━━ RECORDS FOR THIS EXERCISE ━━

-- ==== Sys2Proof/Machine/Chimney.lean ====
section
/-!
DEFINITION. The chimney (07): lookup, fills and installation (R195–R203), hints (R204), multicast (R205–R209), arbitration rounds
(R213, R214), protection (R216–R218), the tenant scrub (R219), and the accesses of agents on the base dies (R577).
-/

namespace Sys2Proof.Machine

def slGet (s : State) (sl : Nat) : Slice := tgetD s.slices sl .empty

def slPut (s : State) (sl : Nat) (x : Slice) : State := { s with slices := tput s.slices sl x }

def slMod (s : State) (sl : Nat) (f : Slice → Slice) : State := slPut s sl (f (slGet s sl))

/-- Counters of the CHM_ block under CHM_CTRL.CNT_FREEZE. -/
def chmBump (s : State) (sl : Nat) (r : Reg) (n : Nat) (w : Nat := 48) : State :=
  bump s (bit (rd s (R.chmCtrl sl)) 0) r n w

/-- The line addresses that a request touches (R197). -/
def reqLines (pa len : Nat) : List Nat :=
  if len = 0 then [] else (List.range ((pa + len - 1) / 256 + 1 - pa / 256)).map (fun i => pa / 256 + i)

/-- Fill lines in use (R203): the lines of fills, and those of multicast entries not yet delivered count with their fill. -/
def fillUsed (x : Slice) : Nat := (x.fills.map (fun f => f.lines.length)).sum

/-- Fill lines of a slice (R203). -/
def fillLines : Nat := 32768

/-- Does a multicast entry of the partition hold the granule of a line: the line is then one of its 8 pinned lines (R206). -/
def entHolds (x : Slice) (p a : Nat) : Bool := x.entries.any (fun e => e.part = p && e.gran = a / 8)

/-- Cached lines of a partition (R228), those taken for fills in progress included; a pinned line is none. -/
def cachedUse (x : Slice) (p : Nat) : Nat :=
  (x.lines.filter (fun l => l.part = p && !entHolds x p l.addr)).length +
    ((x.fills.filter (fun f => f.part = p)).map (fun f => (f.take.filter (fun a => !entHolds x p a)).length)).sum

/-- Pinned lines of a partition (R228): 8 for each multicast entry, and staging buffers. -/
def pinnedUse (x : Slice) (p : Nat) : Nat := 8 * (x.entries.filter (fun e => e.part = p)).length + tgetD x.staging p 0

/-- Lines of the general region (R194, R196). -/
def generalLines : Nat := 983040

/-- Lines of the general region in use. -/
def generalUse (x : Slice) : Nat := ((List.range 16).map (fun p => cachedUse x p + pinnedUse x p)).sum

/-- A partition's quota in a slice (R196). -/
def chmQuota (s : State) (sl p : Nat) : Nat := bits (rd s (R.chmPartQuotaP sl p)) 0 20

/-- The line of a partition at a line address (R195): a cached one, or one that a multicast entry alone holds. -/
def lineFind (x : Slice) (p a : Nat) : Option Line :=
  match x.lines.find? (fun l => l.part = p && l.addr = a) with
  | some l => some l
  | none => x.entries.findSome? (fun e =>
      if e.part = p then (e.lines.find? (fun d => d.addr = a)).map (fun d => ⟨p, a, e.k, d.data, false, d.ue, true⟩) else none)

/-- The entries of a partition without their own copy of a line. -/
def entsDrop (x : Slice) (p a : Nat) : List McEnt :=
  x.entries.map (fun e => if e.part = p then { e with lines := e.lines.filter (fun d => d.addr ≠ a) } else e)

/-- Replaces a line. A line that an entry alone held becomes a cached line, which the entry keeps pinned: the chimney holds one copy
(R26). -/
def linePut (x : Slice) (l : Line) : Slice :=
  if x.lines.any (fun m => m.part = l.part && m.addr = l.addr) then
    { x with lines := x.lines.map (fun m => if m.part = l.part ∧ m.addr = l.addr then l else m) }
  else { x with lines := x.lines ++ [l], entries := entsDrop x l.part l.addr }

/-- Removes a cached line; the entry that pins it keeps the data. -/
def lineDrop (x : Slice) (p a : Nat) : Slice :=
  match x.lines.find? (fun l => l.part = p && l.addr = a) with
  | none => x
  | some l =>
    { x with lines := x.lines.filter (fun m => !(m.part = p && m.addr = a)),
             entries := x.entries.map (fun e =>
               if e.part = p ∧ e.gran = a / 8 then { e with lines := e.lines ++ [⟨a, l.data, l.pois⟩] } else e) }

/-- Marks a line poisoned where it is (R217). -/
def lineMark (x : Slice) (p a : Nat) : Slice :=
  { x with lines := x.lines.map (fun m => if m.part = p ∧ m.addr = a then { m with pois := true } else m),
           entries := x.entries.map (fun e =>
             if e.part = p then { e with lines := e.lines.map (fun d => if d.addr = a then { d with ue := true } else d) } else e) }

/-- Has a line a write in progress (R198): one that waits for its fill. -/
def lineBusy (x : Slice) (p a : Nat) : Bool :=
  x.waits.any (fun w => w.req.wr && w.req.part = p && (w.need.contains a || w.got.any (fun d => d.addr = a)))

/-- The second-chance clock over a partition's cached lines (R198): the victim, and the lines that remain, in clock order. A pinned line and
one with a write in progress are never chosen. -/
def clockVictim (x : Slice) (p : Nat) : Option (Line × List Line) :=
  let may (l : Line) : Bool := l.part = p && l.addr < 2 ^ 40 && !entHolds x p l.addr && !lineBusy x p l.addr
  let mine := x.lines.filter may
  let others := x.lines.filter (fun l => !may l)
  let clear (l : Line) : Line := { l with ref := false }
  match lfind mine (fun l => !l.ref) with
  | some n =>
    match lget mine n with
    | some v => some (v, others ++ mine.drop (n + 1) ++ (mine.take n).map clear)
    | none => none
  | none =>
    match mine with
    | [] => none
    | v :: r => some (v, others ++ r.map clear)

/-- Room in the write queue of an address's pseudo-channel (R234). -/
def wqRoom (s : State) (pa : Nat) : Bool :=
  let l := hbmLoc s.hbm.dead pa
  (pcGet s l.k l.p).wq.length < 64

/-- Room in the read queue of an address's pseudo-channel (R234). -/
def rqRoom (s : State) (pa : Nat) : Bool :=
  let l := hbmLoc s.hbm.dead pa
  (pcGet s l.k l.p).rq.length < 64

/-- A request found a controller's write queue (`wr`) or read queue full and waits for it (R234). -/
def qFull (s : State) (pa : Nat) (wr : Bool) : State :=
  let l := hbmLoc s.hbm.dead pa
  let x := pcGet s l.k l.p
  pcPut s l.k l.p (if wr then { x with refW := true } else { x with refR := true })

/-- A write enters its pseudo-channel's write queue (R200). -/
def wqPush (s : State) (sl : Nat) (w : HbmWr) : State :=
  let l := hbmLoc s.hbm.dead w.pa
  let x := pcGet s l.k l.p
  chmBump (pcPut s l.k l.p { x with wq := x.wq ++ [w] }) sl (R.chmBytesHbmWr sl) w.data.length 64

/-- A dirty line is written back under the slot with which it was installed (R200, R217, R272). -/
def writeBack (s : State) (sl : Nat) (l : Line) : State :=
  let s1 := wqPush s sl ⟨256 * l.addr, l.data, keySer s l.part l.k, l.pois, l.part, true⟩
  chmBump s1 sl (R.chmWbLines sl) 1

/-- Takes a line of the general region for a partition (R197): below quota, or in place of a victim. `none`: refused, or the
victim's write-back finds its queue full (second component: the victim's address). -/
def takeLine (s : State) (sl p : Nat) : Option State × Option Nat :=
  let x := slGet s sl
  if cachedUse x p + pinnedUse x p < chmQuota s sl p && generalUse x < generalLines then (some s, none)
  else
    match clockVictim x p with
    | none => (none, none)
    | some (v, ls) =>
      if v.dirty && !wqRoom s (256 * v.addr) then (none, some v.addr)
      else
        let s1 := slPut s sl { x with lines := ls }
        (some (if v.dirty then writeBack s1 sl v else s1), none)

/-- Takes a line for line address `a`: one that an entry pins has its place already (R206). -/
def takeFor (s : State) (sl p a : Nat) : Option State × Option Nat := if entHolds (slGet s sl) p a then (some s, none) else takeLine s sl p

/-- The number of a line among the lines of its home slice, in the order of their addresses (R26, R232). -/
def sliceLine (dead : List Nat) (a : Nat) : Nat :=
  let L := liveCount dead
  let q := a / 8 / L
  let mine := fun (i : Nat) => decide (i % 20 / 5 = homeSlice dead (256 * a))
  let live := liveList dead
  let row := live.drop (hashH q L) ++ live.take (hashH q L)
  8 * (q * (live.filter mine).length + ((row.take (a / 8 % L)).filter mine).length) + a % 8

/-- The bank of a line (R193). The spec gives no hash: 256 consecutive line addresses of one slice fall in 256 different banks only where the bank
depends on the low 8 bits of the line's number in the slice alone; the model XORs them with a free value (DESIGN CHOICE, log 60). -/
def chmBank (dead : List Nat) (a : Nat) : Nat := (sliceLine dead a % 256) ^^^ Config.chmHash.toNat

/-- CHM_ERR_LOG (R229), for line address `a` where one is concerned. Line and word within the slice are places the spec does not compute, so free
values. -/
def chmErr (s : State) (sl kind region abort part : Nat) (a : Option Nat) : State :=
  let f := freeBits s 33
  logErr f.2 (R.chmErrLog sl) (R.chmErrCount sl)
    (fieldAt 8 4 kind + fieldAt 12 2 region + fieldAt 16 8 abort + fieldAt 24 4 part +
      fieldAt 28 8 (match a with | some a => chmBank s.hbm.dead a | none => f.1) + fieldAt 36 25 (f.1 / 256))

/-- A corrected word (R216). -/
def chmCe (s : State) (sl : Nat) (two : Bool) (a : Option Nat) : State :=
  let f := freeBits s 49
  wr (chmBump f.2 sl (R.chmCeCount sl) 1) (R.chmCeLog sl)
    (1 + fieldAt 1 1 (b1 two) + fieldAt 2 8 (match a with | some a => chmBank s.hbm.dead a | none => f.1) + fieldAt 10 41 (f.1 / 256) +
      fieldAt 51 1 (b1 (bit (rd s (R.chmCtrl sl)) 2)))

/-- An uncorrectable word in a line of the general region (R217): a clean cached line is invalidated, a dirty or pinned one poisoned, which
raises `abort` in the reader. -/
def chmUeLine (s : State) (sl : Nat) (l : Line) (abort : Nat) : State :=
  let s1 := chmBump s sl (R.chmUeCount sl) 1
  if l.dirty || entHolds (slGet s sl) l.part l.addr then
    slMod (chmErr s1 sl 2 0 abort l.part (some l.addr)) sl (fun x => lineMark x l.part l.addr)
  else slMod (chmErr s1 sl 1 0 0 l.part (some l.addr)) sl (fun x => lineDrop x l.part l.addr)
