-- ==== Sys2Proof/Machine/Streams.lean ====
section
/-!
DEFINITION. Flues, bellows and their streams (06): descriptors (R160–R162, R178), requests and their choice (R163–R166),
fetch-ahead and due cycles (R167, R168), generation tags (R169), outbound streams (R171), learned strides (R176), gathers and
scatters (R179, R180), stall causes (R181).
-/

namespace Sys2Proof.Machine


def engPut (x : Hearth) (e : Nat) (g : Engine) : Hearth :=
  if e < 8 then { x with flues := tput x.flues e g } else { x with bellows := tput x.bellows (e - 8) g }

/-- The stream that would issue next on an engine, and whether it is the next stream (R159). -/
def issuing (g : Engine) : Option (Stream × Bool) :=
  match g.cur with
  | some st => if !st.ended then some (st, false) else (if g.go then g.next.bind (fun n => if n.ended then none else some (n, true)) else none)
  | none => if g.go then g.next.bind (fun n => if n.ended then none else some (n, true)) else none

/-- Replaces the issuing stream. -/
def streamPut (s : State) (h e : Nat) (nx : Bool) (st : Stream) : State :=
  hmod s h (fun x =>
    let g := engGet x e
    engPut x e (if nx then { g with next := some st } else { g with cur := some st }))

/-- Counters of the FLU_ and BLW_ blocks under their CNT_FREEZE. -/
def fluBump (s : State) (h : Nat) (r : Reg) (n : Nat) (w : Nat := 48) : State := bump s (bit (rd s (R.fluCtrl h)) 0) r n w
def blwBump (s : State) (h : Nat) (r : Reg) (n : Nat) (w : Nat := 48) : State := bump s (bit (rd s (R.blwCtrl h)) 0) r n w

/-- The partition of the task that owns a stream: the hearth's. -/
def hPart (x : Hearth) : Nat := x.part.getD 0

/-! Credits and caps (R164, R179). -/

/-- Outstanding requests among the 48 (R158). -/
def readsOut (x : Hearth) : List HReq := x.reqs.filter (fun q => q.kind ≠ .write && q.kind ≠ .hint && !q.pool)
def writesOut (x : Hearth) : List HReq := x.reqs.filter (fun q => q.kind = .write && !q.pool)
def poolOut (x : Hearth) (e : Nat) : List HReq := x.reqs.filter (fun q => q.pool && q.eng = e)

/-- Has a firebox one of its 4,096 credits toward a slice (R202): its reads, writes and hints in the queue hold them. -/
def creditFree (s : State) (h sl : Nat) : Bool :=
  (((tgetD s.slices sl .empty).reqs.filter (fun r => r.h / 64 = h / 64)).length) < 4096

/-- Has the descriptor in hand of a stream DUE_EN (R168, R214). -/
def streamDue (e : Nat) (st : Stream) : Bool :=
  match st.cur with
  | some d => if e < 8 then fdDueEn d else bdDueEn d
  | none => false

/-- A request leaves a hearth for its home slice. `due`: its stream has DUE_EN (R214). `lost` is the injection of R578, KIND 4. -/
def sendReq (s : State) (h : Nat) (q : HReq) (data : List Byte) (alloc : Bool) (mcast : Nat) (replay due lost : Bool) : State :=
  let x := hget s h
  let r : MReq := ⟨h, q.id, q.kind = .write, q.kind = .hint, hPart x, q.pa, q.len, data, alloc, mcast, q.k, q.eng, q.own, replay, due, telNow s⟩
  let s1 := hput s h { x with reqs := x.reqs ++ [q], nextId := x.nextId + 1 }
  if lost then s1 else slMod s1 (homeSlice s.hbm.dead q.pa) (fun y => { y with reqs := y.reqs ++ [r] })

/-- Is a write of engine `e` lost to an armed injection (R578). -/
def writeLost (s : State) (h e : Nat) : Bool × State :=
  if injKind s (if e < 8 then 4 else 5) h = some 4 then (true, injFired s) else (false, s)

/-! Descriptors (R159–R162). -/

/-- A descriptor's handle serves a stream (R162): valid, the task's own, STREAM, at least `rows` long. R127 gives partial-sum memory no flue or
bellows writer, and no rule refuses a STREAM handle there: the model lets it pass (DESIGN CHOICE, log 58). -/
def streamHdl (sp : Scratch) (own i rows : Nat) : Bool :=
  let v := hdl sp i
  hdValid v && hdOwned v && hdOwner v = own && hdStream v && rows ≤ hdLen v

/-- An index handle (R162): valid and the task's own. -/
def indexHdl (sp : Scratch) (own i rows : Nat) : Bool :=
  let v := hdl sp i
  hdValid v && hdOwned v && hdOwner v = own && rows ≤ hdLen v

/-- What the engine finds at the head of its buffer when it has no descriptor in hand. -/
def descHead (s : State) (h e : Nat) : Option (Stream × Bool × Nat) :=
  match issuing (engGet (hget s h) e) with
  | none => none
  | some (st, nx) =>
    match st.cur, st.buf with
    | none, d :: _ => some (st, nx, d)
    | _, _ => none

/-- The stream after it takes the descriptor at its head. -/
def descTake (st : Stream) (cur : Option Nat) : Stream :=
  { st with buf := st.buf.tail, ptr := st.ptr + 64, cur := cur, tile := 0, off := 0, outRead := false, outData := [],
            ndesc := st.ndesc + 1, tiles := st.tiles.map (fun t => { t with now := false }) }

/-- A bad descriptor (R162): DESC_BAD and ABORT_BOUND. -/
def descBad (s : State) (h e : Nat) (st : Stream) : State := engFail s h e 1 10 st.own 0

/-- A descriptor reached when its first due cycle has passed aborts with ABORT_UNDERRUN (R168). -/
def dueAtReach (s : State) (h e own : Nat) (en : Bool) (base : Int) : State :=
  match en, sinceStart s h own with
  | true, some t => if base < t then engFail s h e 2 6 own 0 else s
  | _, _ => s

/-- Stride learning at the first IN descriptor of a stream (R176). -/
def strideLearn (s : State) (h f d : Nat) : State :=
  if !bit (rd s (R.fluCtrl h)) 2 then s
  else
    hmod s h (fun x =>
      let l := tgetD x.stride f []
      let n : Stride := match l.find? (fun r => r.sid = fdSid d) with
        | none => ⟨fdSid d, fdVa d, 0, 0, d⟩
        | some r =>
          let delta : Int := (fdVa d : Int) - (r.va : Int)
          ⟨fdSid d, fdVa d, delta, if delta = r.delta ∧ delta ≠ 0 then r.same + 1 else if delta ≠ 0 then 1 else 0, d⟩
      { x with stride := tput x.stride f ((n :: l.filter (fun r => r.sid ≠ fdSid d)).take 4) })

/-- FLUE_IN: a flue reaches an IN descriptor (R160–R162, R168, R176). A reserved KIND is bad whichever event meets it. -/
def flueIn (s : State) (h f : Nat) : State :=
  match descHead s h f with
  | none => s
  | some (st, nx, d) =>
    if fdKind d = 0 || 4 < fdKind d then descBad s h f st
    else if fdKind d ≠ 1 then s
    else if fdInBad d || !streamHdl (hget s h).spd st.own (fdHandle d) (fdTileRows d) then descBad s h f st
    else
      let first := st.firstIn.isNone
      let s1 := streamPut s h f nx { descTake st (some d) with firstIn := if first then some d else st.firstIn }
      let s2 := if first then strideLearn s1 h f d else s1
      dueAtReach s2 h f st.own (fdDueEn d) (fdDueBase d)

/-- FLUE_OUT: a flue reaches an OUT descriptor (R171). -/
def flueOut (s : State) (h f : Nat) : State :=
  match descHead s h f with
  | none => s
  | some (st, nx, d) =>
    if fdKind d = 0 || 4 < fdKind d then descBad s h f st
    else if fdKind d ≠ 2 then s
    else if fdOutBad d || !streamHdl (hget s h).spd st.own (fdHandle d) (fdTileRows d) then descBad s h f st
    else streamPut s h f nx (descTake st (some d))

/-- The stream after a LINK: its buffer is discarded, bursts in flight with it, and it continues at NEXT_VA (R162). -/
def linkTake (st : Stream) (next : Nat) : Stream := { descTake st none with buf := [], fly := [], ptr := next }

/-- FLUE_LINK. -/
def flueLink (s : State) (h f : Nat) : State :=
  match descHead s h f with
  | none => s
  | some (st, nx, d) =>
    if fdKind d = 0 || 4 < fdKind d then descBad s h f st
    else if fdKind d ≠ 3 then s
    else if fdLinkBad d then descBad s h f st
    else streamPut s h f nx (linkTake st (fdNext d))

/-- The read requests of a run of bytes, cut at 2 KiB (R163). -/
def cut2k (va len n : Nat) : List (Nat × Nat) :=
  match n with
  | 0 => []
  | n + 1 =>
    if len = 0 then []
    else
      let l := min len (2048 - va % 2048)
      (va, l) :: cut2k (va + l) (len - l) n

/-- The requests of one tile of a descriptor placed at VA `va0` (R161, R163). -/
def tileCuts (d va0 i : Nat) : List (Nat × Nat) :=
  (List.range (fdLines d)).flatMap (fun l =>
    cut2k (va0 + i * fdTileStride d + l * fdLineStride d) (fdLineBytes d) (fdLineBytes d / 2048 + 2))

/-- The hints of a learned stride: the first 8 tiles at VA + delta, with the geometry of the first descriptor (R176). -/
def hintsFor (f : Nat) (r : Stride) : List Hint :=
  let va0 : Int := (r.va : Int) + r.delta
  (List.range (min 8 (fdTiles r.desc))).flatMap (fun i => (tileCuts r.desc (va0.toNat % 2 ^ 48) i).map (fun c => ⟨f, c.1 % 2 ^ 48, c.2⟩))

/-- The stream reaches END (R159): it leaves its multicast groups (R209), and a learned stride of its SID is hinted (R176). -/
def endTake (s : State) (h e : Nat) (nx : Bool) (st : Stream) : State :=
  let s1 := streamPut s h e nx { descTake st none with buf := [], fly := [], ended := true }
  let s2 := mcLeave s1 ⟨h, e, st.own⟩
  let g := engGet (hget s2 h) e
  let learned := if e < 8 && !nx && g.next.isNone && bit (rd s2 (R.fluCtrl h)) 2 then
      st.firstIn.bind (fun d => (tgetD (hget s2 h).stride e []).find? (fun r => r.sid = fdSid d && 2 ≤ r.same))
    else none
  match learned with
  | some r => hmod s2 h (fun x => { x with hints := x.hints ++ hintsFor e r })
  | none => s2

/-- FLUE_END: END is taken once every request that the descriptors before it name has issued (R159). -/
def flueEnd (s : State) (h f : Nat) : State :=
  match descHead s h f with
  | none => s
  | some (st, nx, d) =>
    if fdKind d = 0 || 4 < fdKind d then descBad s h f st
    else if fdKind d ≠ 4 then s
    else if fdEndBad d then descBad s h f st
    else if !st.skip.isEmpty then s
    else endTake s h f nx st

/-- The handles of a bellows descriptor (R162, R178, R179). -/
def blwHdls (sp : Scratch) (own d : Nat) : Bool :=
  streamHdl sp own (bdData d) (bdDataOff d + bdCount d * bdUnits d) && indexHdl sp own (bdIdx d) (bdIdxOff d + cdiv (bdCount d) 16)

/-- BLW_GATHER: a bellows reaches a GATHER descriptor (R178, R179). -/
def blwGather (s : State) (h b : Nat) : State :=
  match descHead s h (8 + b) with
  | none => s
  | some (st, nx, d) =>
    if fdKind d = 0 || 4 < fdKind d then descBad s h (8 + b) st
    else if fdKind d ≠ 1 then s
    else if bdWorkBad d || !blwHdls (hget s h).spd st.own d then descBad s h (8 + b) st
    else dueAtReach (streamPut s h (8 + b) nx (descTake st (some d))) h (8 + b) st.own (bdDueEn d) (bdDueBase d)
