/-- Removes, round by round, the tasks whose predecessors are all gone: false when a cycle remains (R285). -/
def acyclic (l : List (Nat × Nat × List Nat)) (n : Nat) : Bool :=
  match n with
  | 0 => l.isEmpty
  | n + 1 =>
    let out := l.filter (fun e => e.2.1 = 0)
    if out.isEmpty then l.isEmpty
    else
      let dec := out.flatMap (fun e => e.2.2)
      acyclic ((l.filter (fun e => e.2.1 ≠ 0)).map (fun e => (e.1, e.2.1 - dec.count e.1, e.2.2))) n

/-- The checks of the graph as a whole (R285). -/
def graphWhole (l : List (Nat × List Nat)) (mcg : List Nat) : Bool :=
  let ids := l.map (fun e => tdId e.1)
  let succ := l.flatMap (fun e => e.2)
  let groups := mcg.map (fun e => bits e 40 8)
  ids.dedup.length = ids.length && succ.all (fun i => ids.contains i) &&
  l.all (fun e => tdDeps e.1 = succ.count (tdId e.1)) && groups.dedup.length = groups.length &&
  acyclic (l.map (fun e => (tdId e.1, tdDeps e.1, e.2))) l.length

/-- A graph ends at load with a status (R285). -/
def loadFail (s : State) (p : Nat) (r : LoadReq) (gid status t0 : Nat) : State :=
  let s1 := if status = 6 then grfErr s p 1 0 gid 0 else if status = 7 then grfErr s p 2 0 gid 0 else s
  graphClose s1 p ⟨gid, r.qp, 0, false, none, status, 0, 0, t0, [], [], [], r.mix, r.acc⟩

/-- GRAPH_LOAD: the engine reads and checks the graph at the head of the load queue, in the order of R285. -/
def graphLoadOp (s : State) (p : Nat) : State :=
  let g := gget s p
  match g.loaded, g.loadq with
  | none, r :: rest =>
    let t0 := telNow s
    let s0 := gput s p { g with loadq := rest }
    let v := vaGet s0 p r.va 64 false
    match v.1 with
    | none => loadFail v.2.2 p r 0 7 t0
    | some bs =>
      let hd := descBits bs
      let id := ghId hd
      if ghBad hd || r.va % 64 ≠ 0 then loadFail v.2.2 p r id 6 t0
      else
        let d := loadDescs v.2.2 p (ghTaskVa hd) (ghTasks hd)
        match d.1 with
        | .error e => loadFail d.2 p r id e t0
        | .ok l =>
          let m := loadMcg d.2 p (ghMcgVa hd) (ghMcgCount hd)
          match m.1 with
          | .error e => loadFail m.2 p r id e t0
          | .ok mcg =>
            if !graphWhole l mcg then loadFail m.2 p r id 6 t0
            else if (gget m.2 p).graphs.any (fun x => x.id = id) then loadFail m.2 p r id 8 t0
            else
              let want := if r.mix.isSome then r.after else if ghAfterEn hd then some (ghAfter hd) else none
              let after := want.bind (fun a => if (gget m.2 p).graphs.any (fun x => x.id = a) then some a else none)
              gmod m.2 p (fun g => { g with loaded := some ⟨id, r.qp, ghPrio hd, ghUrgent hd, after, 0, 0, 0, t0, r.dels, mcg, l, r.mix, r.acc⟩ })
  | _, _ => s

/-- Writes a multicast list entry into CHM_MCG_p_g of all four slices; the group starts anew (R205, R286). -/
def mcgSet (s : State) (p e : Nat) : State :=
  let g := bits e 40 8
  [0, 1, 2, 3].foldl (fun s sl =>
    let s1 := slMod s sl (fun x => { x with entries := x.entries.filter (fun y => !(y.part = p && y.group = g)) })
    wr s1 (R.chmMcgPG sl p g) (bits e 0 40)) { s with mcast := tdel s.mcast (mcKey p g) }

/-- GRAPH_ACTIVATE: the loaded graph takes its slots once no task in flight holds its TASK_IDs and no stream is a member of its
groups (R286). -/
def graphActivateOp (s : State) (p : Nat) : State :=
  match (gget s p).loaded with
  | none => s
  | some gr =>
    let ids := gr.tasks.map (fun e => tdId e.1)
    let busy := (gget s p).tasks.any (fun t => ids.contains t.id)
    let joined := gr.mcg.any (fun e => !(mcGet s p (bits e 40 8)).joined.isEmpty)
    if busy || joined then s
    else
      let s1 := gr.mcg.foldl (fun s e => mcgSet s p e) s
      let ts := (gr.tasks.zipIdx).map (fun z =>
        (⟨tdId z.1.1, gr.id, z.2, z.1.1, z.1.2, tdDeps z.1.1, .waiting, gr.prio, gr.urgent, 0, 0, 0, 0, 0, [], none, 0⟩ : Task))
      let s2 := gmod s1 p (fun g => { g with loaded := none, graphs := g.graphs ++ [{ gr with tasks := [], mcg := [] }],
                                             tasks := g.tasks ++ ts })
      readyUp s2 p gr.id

━━━

**GOAL OF THE EXERCISE**
Beginning with the line holding "hinted (R176). -/" and ending with the line holding "let s2 := mcLeave s1 ⟨h, e, st.own⟩", write out the stretch of material above exactly; add no further lines.

**TASK SOLUTION**
/-- The stream reaches END (R159): it leaves its multicast groups (R209), and a learned stride of its SID is hinted (R176). -/
def endTake (s : State) (h e : Nat) (nx : Bool) (st : Stream) : State :=
  let s1 := streamPut s h e nx { descTake st none with buf := [], fly := [], ended := true }
  let s2 := mcLeave s1 ⟨h, e, st.own⟩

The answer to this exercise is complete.